Task statement -
Copy every line of the data that includes the string "event".

Excerpts from a dataset
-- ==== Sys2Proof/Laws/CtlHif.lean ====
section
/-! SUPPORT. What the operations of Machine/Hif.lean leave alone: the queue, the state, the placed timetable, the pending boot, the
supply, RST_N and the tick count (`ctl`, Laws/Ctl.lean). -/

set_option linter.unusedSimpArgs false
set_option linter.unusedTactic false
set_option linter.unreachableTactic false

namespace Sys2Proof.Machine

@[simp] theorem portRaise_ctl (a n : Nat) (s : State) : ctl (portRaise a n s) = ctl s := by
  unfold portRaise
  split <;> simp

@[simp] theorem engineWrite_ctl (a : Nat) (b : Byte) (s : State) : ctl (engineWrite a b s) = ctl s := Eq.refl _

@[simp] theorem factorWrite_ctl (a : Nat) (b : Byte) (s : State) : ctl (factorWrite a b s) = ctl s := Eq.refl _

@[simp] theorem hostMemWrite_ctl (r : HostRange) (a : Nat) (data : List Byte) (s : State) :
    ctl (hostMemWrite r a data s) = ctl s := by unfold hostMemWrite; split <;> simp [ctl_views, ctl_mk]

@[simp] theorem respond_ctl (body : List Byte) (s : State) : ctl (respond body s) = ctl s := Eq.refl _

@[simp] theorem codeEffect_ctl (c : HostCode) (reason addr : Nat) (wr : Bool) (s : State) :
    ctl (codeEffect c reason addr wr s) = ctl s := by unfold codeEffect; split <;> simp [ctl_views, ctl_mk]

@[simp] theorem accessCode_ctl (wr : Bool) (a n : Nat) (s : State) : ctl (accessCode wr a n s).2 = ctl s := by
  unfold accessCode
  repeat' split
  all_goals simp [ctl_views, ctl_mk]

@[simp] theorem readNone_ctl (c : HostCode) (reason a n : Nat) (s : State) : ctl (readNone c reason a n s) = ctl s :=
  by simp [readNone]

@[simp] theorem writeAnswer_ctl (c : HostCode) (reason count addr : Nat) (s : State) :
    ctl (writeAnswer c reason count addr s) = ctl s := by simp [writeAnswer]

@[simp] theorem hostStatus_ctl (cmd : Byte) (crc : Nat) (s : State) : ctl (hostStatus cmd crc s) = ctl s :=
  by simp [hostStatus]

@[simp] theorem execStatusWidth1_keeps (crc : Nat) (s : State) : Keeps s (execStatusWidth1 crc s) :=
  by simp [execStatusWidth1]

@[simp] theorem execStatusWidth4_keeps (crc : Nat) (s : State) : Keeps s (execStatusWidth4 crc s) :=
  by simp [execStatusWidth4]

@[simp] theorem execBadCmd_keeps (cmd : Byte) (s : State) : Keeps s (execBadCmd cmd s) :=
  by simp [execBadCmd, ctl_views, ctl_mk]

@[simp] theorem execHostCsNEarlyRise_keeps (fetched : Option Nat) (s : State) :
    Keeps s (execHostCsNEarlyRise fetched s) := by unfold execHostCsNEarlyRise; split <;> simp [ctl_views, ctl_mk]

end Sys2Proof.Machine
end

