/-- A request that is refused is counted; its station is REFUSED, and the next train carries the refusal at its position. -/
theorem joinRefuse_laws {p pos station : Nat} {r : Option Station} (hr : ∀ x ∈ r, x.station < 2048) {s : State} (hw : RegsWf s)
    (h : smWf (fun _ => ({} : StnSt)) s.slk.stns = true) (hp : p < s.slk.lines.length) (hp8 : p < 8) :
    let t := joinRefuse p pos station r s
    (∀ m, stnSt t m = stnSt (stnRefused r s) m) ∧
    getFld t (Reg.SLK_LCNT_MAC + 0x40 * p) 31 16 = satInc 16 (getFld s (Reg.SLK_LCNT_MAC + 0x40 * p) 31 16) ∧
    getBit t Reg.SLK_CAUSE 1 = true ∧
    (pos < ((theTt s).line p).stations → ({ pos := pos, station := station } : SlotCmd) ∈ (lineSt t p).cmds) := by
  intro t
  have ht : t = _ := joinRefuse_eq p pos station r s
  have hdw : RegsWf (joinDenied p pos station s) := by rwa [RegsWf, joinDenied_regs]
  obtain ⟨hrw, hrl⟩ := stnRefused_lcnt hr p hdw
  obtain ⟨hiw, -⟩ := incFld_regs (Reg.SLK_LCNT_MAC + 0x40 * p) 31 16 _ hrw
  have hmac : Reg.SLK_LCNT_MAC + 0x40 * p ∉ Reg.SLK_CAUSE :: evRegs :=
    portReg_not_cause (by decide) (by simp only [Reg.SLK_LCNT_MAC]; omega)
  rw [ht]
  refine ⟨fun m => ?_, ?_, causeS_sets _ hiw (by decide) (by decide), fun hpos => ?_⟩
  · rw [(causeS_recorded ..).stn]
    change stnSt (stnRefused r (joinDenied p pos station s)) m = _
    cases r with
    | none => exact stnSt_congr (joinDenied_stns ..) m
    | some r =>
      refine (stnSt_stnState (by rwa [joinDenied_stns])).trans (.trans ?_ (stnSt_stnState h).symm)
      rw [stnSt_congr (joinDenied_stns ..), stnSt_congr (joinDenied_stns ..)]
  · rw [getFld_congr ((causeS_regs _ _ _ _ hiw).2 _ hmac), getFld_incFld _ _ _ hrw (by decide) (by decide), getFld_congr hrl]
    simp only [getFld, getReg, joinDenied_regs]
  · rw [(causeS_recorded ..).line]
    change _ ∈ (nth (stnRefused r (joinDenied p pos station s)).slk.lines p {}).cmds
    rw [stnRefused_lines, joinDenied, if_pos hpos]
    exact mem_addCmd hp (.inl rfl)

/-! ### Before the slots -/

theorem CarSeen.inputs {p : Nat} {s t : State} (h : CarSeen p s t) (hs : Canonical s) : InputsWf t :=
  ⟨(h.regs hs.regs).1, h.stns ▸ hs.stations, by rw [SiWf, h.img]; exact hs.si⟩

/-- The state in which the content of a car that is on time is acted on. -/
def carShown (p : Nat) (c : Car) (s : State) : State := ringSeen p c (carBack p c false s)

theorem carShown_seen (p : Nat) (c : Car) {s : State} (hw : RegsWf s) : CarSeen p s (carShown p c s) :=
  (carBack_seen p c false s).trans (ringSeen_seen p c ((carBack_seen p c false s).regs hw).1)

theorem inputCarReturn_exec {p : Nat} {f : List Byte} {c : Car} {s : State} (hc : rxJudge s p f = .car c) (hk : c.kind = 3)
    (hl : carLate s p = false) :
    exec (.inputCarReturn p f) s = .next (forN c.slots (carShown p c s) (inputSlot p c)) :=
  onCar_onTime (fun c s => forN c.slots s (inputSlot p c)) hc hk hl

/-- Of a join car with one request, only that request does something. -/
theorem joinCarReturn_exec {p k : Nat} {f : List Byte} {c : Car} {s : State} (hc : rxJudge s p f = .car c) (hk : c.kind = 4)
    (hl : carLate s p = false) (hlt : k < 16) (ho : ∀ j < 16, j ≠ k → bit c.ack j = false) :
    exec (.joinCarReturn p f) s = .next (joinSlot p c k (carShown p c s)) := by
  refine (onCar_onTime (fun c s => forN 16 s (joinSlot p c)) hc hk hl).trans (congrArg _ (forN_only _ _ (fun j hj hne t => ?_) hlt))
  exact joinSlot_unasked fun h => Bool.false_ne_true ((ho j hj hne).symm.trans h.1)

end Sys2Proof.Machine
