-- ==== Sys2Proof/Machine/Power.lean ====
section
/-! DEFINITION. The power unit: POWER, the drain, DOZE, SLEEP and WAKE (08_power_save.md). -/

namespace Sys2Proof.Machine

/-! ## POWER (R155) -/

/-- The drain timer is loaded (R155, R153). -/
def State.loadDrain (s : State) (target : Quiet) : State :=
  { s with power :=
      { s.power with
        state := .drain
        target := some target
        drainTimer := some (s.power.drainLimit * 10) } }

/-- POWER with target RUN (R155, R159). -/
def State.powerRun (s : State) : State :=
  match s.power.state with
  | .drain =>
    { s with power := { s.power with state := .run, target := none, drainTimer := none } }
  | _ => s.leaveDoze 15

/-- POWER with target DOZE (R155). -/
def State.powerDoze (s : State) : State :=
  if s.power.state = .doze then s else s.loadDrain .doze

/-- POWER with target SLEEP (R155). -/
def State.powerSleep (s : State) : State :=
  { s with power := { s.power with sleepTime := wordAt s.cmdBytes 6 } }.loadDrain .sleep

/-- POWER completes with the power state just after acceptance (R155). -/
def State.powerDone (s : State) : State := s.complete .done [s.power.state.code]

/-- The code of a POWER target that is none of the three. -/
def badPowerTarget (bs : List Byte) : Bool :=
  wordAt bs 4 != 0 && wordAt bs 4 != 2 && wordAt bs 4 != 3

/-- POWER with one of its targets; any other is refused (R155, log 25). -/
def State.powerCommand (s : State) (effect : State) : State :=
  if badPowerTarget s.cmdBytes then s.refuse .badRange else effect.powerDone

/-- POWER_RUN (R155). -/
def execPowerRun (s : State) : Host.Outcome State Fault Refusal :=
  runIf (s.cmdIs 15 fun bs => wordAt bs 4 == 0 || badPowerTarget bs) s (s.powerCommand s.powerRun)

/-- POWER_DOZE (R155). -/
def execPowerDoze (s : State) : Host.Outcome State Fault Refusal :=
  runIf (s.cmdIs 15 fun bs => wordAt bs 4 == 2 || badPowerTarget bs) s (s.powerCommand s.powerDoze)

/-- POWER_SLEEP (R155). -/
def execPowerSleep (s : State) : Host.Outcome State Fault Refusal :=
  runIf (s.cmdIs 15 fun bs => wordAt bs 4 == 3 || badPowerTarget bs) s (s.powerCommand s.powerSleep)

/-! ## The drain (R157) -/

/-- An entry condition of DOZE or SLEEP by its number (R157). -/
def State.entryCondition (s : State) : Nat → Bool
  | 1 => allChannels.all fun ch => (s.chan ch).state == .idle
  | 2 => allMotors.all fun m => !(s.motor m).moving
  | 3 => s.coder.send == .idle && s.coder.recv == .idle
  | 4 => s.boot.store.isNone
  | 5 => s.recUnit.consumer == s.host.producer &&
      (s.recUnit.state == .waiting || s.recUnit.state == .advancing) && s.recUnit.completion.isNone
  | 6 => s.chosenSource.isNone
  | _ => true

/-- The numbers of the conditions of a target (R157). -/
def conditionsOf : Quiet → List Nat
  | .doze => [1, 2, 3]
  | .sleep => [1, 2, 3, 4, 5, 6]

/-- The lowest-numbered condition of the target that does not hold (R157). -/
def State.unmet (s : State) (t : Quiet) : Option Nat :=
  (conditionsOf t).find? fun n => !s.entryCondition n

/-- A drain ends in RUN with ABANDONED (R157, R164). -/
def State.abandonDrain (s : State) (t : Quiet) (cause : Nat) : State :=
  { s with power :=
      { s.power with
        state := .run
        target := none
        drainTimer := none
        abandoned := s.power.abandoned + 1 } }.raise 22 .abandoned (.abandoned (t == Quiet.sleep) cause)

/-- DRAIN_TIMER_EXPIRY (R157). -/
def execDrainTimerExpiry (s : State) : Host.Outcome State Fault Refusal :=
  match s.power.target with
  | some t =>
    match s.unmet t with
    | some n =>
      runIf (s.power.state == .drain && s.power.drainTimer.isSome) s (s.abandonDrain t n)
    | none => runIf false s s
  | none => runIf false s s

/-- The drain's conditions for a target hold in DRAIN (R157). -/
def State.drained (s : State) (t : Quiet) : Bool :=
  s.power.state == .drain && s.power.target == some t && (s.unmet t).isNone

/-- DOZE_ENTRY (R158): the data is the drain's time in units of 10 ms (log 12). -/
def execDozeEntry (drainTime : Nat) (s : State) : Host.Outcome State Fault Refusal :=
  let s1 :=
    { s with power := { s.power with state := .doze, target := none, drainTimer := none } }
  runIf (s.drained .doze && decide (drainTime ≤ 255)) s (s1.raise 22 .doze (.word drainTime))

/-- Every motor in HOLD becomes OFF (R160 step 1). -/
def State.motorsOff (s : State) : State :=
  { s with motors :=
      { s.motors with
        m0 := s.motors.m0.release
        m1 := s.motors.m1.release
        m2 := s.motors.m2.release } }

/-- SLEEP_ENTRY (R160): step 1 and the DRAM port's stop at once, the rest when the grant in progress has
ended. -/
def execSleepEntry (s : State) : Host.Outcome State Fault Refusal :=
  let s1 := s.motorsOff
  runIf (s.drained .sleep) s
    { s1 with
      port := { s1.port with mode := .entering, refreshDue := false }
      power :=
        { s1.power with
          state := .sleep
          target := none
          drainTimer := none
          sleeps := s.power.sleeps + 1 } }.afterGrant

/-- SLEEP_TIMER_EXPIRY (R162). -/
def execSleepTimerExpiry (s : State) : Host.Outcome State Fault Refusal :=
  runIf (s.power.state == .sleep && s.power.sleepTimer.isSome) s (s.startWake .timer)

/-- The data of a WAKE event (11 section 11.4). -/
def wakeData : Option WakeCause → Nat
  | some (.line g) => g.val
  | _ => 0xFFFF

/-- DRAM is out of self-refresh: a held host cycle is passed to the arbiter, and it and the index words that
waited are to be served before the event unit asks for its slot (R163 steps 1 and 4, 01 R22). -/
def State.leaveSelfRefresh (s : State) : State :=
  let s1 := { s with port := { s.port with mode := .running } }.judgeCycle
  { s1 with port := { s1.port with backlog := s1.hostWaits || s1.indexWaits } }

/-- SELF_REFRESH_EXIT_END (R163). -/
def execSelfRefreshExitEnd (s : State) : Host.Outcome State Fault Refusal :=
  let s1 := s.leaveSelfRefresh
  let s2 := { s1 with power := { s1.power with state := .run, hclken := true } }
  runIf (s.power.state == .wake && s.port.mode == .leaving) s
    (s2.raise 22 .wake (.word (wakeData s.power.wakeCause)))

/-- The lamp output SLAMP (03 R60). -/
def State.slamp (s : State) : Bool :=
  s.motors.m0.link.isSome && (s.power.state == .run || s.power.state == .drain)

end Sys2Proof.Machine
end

Exercise result -
/-- The data of a WAKE event (11 section 11.4). -/
waited are to be served before the event unit asks for its slot (R163 steps 1 and 4, 01 R22). -/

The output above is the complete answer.